If you practice what you learn in food handler training, you can help ensure the number of outbreaks continues going down every year.

What jobs can I get in Nevada with my food handler license?

In Nevada, you can work at a variety of establishments if you have your food handler card. Some examples include:

  • Counter-service restaurants
  • Fast food restaurants
  • Fine-dining restaurants
  • Coffee shops and bakeries
  • Grocery stores
  • And many more…

And within each establishment there are numerous jobs because the food and beverage industry in Nevada is growing extremely fast.
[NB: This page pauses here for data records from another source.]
/-- FILL, BOOT and TRAIN run their steps and end in the mode R38 gives: BOOT, TRAIN or MAINT, AWAIT or MAINT -/
def Obligations.StartUpSequenceReachesAwait : Prop :=
  (∀ (s : State) (ok : Bool), s.dev.mode = .fill → s.dev.clk.running = false →
    Completes (.coreClockLock ok) s fun d => d.clk = ⟨true, 0, 0⟩ ∧ d.mode = .fill ∧
      (ok = true → d.cry.key = some s.dev.cry.draws ∧ d.cry.draws = s.dev.cry.draws + 1 ∧ d.cry.majorNext = 0 ∧
        d.flag Fld.crySts_keyValid = true ∧ d.due = s.dev.due) ∧
      (ok = false → d.due.fatalFill = true ∧ d.cry = s.dev.cry)) ∧
  (∀ (s : State) (r : List TsvResult), InStep s.dev .fill → s.dev.clk.running = true → s.dev.due.tsvDone = false →
    Completes (.tsvTrainingComplete r) s fun d => d.due.fillFailed = tsvFailed r ∧ d.crm.lanes = tsvLanes r ∧ d.mode = .fill ∧
      d.due.tsvDone = true ∧
      d.due.fatalFill = (s.dev.due.fatalFill || decide (2 < (rangeWhere 32 fun c => (tsvFailed r).getLsbD c).length))) ∧
  (∀ (s : State) (r : List TsvResult), s.dev.due.tsvDone = true → Completes (.tsvTrainingComplete r) s fun d => d = s.dev) ∧
  (∀ (s : State) (ok : Bool), AtBoundary s.dev → s.dev.due.tsvDone = false → Completes (.fillComplete ok) s fun d => d = s.dev) ∧
  (∀ (s : State) (ok : Bool), AtBoundary s.dev → InStep s.dev .fill → s.dev.clk.running = true → s.dev.due.tsvDone = true →
    Completes (.fillComplete ok) s fun d => d.mode = .boot ∧ d.clk = s.dev.clk ∧ d.due.fatalFill = (s.dev.due.fatalFill || !ok)) ∧
  (∀ (s : State) (sigA sigB : Option Nat) (l : List (List Dimm)), AtBoundary s.dev → InStep s.dev .boot →
    s.dev.verifyStep (s.dev.slotBytes s.dev.can.bootSlot) (if s.dev.can.bootSlot = 0 then sigA else sigB) = none →
    Completes (.bootComplete sigA sigB l) s fun d => d.mb.state = .running ∧ d.mb.slot = s.dev.can.bootSlot ∧
      d.mode = if s.dev.due.fatalFill then .maint else .train) ∧
  (∀ (s : State) (sigA sigB : Option Nat) (l : List (List Dimm)), AtBoundary s.dev → InStep s.dev .boot →
    s.dev.verifyStep (s.dev.slotBytes s.dev.can.bootSlot) (if s.dev.can.bootSlot = 0 then sigA else sigB) ≠ none →
    s.dev.verifyStep (s.dev.slotBytes (if s.dev.can.bootSlot = 0 then 1 else 0)) (if s.dev.can.bootSlot = 0 then sigB else sigA) = none →
    Completes (.bootComplete sigA sigB l) s fun d => d.mb.state = .running ∧ d.mb.slot = (if s.dev.can.bootSlot = 0 then 1 else 0) ∧
      d.mode = if s.dev.due.fatalFill then .maint else .train) ∧
  (∀ (s : State) (sigA sigB : Option Nat) (l : List (List Dimm)), AtBoundary s.dev → InStep s.dev .boot →
    s.dev.verifyStep (s.dev.slotBytes 0) sigA ≠ none → s.dev.verifyStep (s.dev.slotBytes 1) sigB ≠ none →
    Completes (.bootComplete sigA sigB l) s fun d => d.mode = .maint ∧ d.flag Fld.glbModeSts_recovery = true ∧
      d.mb.recovery = true) ∧
  (∀ (s : State) (failed : BitVec 8), AtBoundary s.dev → InStep s.dev .train →
    Completes (.trainComplete failed) s fun d =>
      d.mode = if (interleave s.dev.ileave).any (fun c => !failed.getLsbD c) then .await else .maint) ∧
  (∀ s : State, AtBoundary s.dev → (∀ q ∈ s.dev.due.modeAt.toList, q < s.dev.now) → InStep s.dev .await → s.dev.triggered = true →
    Completes .awaitTrigger s fun d => d.mode = if s.dev.unitLost then .degraded else .serve) ∧
  (∀ (s : State) (p : Nat), AtBoundary s.dev → s.dev.thm.hold = true → s.dev.thm.wakeCool = some p → p + 65536 ≤ s.dev.now →
    Completes .thermalHoldEnd s fun d => d.thm.hold = false ∧ d.mode = s.dev.mode ∧ d.due = s.dev.due ∧ d.mem = s.dev.mem ∧ d.thm = { s.dev.thm with hold := false, wakeCool := none })

/-- Committed mode requests start DRAIN with their destination, drain it step by step, and wake or leave MAINT again -/
def Obligations.ModeRequestsDrainAndReturn : Prop :=
  (∀ (s : State) (flush : Bool), AtBoundary s.dev → DrainAsked s.dev 1 flush →
    Completes .modeReqDrainReset s fun d => Draining s.dev d 1 flush ∧ (s.dev.mb.fg = none → d.mem = s.dev.mem)) ∧
  (∀ (s : State) (flush : Bool), AtBoundary s.dev → DrainAsked s.dev 2 flush →
    Completes .modeReqDrainRemoval s fun d => Draining s.dev d 2 flush ∧ (s.dev.mb.fg = none → d.mem = s.dev.mem)) ∧
  (∀ (s : State) (flush : Bool), AtBoundary s.dev → DrainAsked s.dev 3 flush →
    Completes .modeReqDrainHibernate s fun d => Draining s.dev d 3 flush ∧ (s.dev.mb.fg = none → d.mem = s.dev.mem)) ∧
  (∀ (s : State) (flush : Bool), AtBoundary s.dev → DrainAsked s.dev 5 flush →
    Completes .modeReqDrainMaint s fun d => Draining s.dev d 5 flush ∧ (s.dev.mb.fg = none → d.mem = s.dev.mem)) ∧
  (∀ s : State, AtBoundary s.dev → s.dev.due.drainAt < s.dev.now → s.dev.mode = .drain → s.dev.ras.haltAt = none → s.dev.due.drainStep = 1 → (∀ x ∈ s.dev.txns, x.phase = .modeHeld) →
    Completes .drainLastTransactionClosed s fun d => d.mode = .drain ∧ d.mem = s.dev.mem ∧
      d.due.drainStep = if s.dev.due.drainFlush = true ∧ s.dev.fld Fld.glbModeSts_drainDest ≠ 4 then 2 else 3) ∧
  (∀ (s : State) (errs : LineErrs), s.dev.mode = .drain → s.dev.ras.haltAt = none → s.dev.due.drainStep = 2 →
    Completes (.drainFlushComplete errs) s fun d => d.mode = .drain ∧ d.due.drainStep = if d.anyDirty then 2 else 3) ∧
  (∀ s : State, AtBoundary s.dev → s.dev.due.drainAt < s.dev.now → s.dev.mode = .drain → s.dev.ras.haltAt = none → s.dev.due.drainStep = 3 →
    Completes .drainPauseBoundary s fun d => d.mode = .drain ∧ d.due.drainStep = 4 ∧ d.due.rekeyPaused = true ∧
      d.flag Fld.glbModeSts_drained = true ∧ d.mem = s.dev.mem) ∧
  (∀ s : State, AtBoundary s.dev → s.dev.due.drainAt < s.dev.now → s.dev.mode = .drain → s.dev.ras.haltAt = none → s.dev.due.drainStep = 4 →
    Completes .drainDestinationAction s fun d =>
      (s.dev.fld Fld.glbModeSts_drainDest = 5 → d.mode = .maint ∧ d.flag Fld.glbModeSts_drained = false) ∧
      (s.dev.fld Fld.glbModeSts_drainDest = 3 ∨ s.dev.fld Fld.glbModeSts_drainDest = 4 →
        if s.dev.allQuiet then d.mode = .hibernate ∧ d.mem = s.dev.mem else d = s.dev) ∧
      (s.dev.fld Fld.glbModeSts_drainDest = 1 → d.mode = .drain ∧ d.due.drainStep = 5) ∧
      (s.dev.fld Fld.glbModeSts_drainDest = 2 → s.dev.pwr.powerGood = true →
        d.mode = .cold ∧ d.pwr.gates = false ∧ d.pwr.inlet = .off ∧ d.flag Fld.inlSts_removal = true)) ∧
  (∀ (s : State) (flush : Bool), AtBoundary s.dev → s.dev.mode = .hibernate → s.dev.ras.haltAt = none → s.dev.due.target = some (4, flush) →
    s.dev.fld Fld.glbModeSts_drainDest = 3 →
    Completes .modeReqWake s fun d => d.due.wakeAt = some (s.dev.due.wakeAt.getD s.dev.now) ∧ d.due.target = none ∧
      d.mode = .hibernate) ∧
  (∀ (s : State) (p : Nat), AtBoundary s.dev → s.dev.mode = .hibernate → s.dev.ras.haltAt = none → s.dev.fld Fld.glbModeSts_drainDest = 4 →
    s.dev.thm.wakeCool = some p → p + 65536 ≤ s.dev.now →
    Completes .thermalWakeCountExpiry s fun d => d.due.wakeAt = some (s.dev.due.wakeAt.getD s.dev.now) ∧ d.mode = .hibernate) ∧
  (∀ (s : State) (w : Nat), AtBoundary s.dev → s.dev.mode = .hibernate → s.dev.ras.haltAt = none → s.dev.due.wakeAt = some w → w + 196 ≤ s.dev.now →
    s.dev.due.returnMode ∈ ([.await, .serve, .degraded, .drowse, .maint] : List Mode) →
    Completes .wakeComplete s fun d => d.mode = (if s.dev.due.returnMode = .drowse then .serve else s.dev.due.returnMode) ∧
      d.flag Fld.glbModeSts_drained = false ∧ d.due.wakeAt = none) ∧
  (∀ (s : State) (flush : Bool), AtBoundary s.dev → s.dev.mode = .maint → s.dev.ras.haltAt = none → s.dev.due.target = some (6, flush) →
    s.dev.flag Fld.rasBistSts_coldReq = false → s.dev.advancing = false →
    Completes .modeReqLeaveMaint s fun d => d.mode = (if s.dev.due.trained then .await else .train) ∧ d.due.target = none) ∧
  (∀ s : State, AtBoundary s.dev → (s.dev.flag Fld.rasBistSts_coldReq = true ∨ s.dev.advancing = true) →
    Completes .modeReqLeaveMaint s fun d => d = s.dev)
According to the Nevada Restaurant Association, in 2019 there were 219,200 restaurant and food service jobs, which translates to 15% of total employment. More importantly, that number is projected to grow 15% by the year 2029. That's three times the national average job growth of 5%.

If you’re looking to get a job in the food and beverage industry in Nevada, here are some good options, along with how much money you can expect to make based on wage data from the Bureau of Labor Statistics:

Job Title Average Hourly Wage Average Yearly Wage
Dishwasher $12.97 $26,980
Waiter/Waitress $12.01 $24,980
Fast Food Cook $10.69 $22,230
Restaurant Cook $15.37 $31,960

If you get your food handler card before you apply for any of these jobs, you’ll be way ahead of the competition!

Where can I find more information about food safety in Nevada?

Nevada Department of Agriculture (NDA): The NDA regulates food safety for dairy production and produce. You'll find relevant resources here.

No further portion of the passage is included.